Your task:
An acceptable response holds only the line containing "(Instr.tlt rs rt" and every line after it to the end of the records, each reproduced exactly.

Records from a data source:
++++++++++
/-- R161 to R166: a register trap raises Trap with its 10-bit code exactly when its condition holds,
and does nothing else. -/
def Obligations.RegisterTraps : Prop :=
  ∀ (rs rt : Reg) (code : BitVec 10) (s : State),
    let a := s.readReg rs
    let b := s.readReg rt
    ∀ p ∈ [(Instr.tge rs rt code, 0b110000#6, decide (b.toInt ≤ a.toInt)),
           (Instr.tgeu rs rt code, 0b110001#6, decide (b.toNat ≤ a.toNat)),
           (Instr.tlt rs rt code, 0b110010#6, decide (a.toInt < b.toInt)),
           (Instr.tltu rs rt code, 0b110011#6, decide (a.toNat < b.toNat)),
           (Instr.teq rs rt code, 0b110100#6, decide (a = b)),
           (Instr.tne rs rt code, 0b110110#6, decide (a ≠ b))],
      EncodedAs p.1 (trapFormat (regBits rs) (regBits rt) code p.2.1) ∧
      (p.2.2 = true →
        exec p.1 s = .next { s with outcome := .fault ⟨.trap (some code), s.pc, s.bd⟩ }) ∧
      (p.2.2 = false → ∃ t, exec p.1 s = .next t ∧ OnlyRetired s t)

/-- R167 to R172: an immediate trap compares with the sign-extended immediate, the unsigned variants
too, and its record has no code. -/
def Obligations.ImmediateTraps : Prop :=
  ∀ (rs : Reg) (imm : Half) (s : State),
    let a := s.readReg rs
    let b : Word := imm.signExtend 32
    ∀ p ∈ [(Instr.tgei rs imm, 0b01000#5, decide (b.toInt ≤ a.toInt)),
           (Instr.tgeiu rs imm, 0b01001#5, decide (b.toNat ≤ a.toNat)),
           (Instr.tlti rs imm, 0b01010#5, decide (a.toInt < b.toInt)),
           (Instr.tltiu rs imm, 0b01011#5, decide (a.toNat < b.toNat)),
           (Instr.teqi rs imm, 0b01100#5, decide (a = b)),
           (Instr.tnei rs imm, 0b01110#5, decide (a ≠ b))],
      EncodedAs p.1 (immFormat 0b000001#6 (regBits rs) p.2.1 imm) ∧
      (p.2.2 = true →
        exec p.1 s = .next { s with outcome := .fault ⟨.trap none, s.pc, s.bd⟩ }) ∧
      (p.2.2 = false → ∃ t, exec p.1 s = .next t ∧ OnlyRetired s t)
end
++++++++++
Task response:
           (Instr.tlt rs rt code, 0b110010#6, decide (a.toInt < b.toInt)),
           (Instr.tltu rs rt code, 0b110011#6, decide (a.toNat < b.toNat)),
           (Instr.teq rs rt code, 0b110100#6, decide (a = b)),
           (Instr.tne rs rt code, 0b110110#6, decide (a ≠ b))],
      EncodedAs p.1 (trapFormat (regBits rs) (regBits rt) code p.2.1) ∧
      (p.2.2 = true →
        exec p.1 s = .next { s with outcome := .fault ⟨.trap (some code), s.pc, s.bd⟩ }) ∧
      (p.2.2 = false → ∃ t, exec p.1 s = .next t ∧ OnlyRetired s t)

/-- R167 to R172: an immediate trap compares with the sign-extended immediate, the unsigned variants
too, and its record has no code. -/
def Obligations.ImmediateTraps : Prop :=
  ∀ (rs : Reg) (imm : Half) (s : State),
    let a := s.readReg rs
    let b : Word := imm.signExtend 32
    ∀ p ∈ [(Instr.tgei rs imm, 0b01000#5, decide (b.toInt ≤ a.toInt)),
           (Instr.tgeiu rs imm, 0b01001#5, decide (b.toNat ≤ a.toNat)),
           (Instr.tlti rs imm, 0b01010#5, decide (a.toInt < b.toInt)),
           (Instr.tltiu rs imm, 0b01011#5, decide (a.toNat < b.toNat)),
           (Instr.teqi rs imm, 0b01100#5, decide (a = b)),
           (Instr.tnei rs imm, 0b01110#5, decide (a ≠ b))],
      EncodedAs p.1 (immFormat 0b000001#6 (regBits rs) p.2.1 imm) ∧
      (p.2.2 = true →
        exec p.1 s = .next { s with outcome := .fault ⟨.trap none, s.pc, s.bd⟩ }) ∧
      (p.2.2 = false → ∃ t, exec p.1 s = .next t ∧ OnlyRetired s t)
end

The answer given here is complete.